(Collected data)
-- ==== Sys2Proof/Config.lean ====
section
/-! DEFINITION. What an implementation or a launch fixes: the parameters of R7 as plain data (`Params`), and the
values and functions that the spec leaves open, as constants without a body (nothing can evaluate them). -/

namespace Sys2Proof

/-- `GPRLEN`, the width of a general register and of a virtual address: 32, "OPEN to 64" (R7, D1; log 6). -/
inductive GprLen
  | w32
  | w64
  deriving DecidableEq, Repr

/-- `ENDIAN`, the byte order of data and of instruction fetch (R72). -/
inductive Endian
  | little
  | big
  deriving DecidableEq, Repr

/-- `BMU_SRC_INDEX`: which bit of `WR[ws]` BMU.V copies (R183). -/
inductive BmuSrcIndex
  /-- the printed operation: bit `i` itself -/
  | i
  /-- the other reading: bit `j`, the number of set positions met before -/
  | j
  deriving DecidableEq, Repr

/-- `XHS_ZERO_SIGN`: the sign of the single-precision zero made from an XHS zero (R217). -/
inductive XhsZeroSign
  | copy
  | positive
  deriving DecidableEq, Repr

/-- The kind of a data access (the last argument of the source's `AddressTranslation`, R80, R259). -/
inductive Access
  | load
  | store
  deriving DecidableEq, Repr

/-- One row of a finite table for the parameter `translate` (R80): the accesses of kind `access` to the `size`
virtual addresses from `first` on go to `target` and the addresses after it, or fault where `target` is `none`.
Since there are finitely many addresses, a list of such rows can say any `translate` (log 22). -/
structure TranslationRow where
  access : Access
  first : Addr
  size : Nat
  target : Option Addr
  deriving DecidableEq, Repr

/-- The implementation parameters of R7 that are values. No step changes one (log 7). -/
structure Params where
  /-- `GPRLEN` (R34, R36, R70) -/
  gprLen : GprLen
  /-- `ENDIAN` (R72) -/
  endian : Endian
  /-- `BMU_SRC_INDEX` (R183) -/
  bmuSrcIndex : BmuSrcIndex
  /-- `XHS_ZERO_SIGN` (R217) -/
  xhsZeroSign : XhsZeroSign
  /-- `SPARSE_INC_WRAPS` (R247) -/
  sparseIncWraps : Bool
  /-- `REQUIRE_CU2` (R367) -/
  requireCU2 : Bool
  /-- `GEN_EXC_VECTOR` (R359) -/
  genExcVector : Addr
  /-- `MSAIR_WRP`, bit 16 of MSAIR (R37) -/
  msairWrp : Bool
  /-- `MSAIR_PROCID`, bits 15:8 of MSAIR (R37) -/
  msairProcId : BitVec 8
  /-- `MSAIR_VERSION`, bits 7:0 of MSAIR (R37) -/
  msairVersion : BitVec 8
  /-- `translate`; the first row that holds an access decides it, the identity where none does (R80) -/
  translation : List TranslationRow
  deriving DecidableEq, Repr

/-- DESIGN CHOICE (log 8): the value of `MSAIR_PROCID` in the state after reset; the spec gives none (R37, D33). -/
opaque Config.msairProcId : BitVec 8

/-- DESIGN CHOICE (log 8): the value of `MSAIR_VERSION` in the state after reset; the spec gives none (R37, D33). -/
opaque Config.msairVersion : BitVec 8

/-- DESIGN CHOICE (log 8): bits 31:2 of `GEN_EXC_VECTOR` in the state after reset; the spec gives none (R359, D9).
Bits 1:0 are zero, because the pc it goes to is a multiple of 4 (R36), and none stands above bit 31, because `GPRLEN` is
32 there. -/
opaque Config.genExcVectorIndex : BitVec 30

/-- DESIGN CHOICE (log 8): the value of `SPARSE_INC_WRAPS` in the state after reset; "No default is chosen" (R247). -/
opaque Config.sparseIncWraps : Bool

/-- DESIGN CHOICE (log 9): the part of `fcmul_arith` that R156 leaves open, a function of the rounding mode
(MSACSR.RM), the four operands and the sign of the second product (`true` for a difference). -/
opaque Config.fcmulOpen : BitVec 2 → Word → Word → Word → Word → Bool → Word

/-- DESIGN CHOICE (log 14): `xhs_out_of_range(S, e, F, ebits)`, "about which a model may assume nothing" (R218). -/
opaque Config.xhsOutOfRange : Bool → Int → Nat → Nat → Word

/-- DESIGN CHOICE (log 13): the unspecified `WR[wd]` of a conversion with an invalid control value (R211); the
argument counts the draws. -/
opaque Config.freeVector : Nat → Vec

/-- DESIGN CHOICE (log 12): the unspecified MSACSR.Cause after FCMUL.W (R157); the argument counts the draws. -/
opaque Config.freeFpCause : Nat → BitVec 6

/-- DESIGN CHOICE (log 12): the unspecified MSACSR.Flags after FCMUL.W (R157); the argument counts the draws. -/
opaque Config.freeFpFlags : Nat → BitVec 5

end Sys2Proof
end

ACTIVITY
The lines of the records that contain the string "none" should be located and copied.

REPLY TO THE EXERCISE
virtual addresses from `first` on go to `target` and the addresses after it, or fault where `target` is `none`.
  /-- `translate`; the first row that holds an access decides it, the identity where none does (R80) -/
/-- DESIGN CHOICE (log 8): the value of `MSAIR_PROCID` in the state after reset; the spec gives none (R37, D33). -/
/-- DESIGN CHOICE (log 8): the value of `MSAIR_VERSION` in the state after reset; the spec gives none (R37, D33). -/
/-- DESIGN CHOICE (log 8): bits 31:2 of `GEN_EXC_VECTOR` in the state after reset; the spec gives none (R359, D9).
Bits 1:0 are zero, because the pc it goes to is a multiple of 4 (R36), and none stands above bit 31, because `GPRLEN` is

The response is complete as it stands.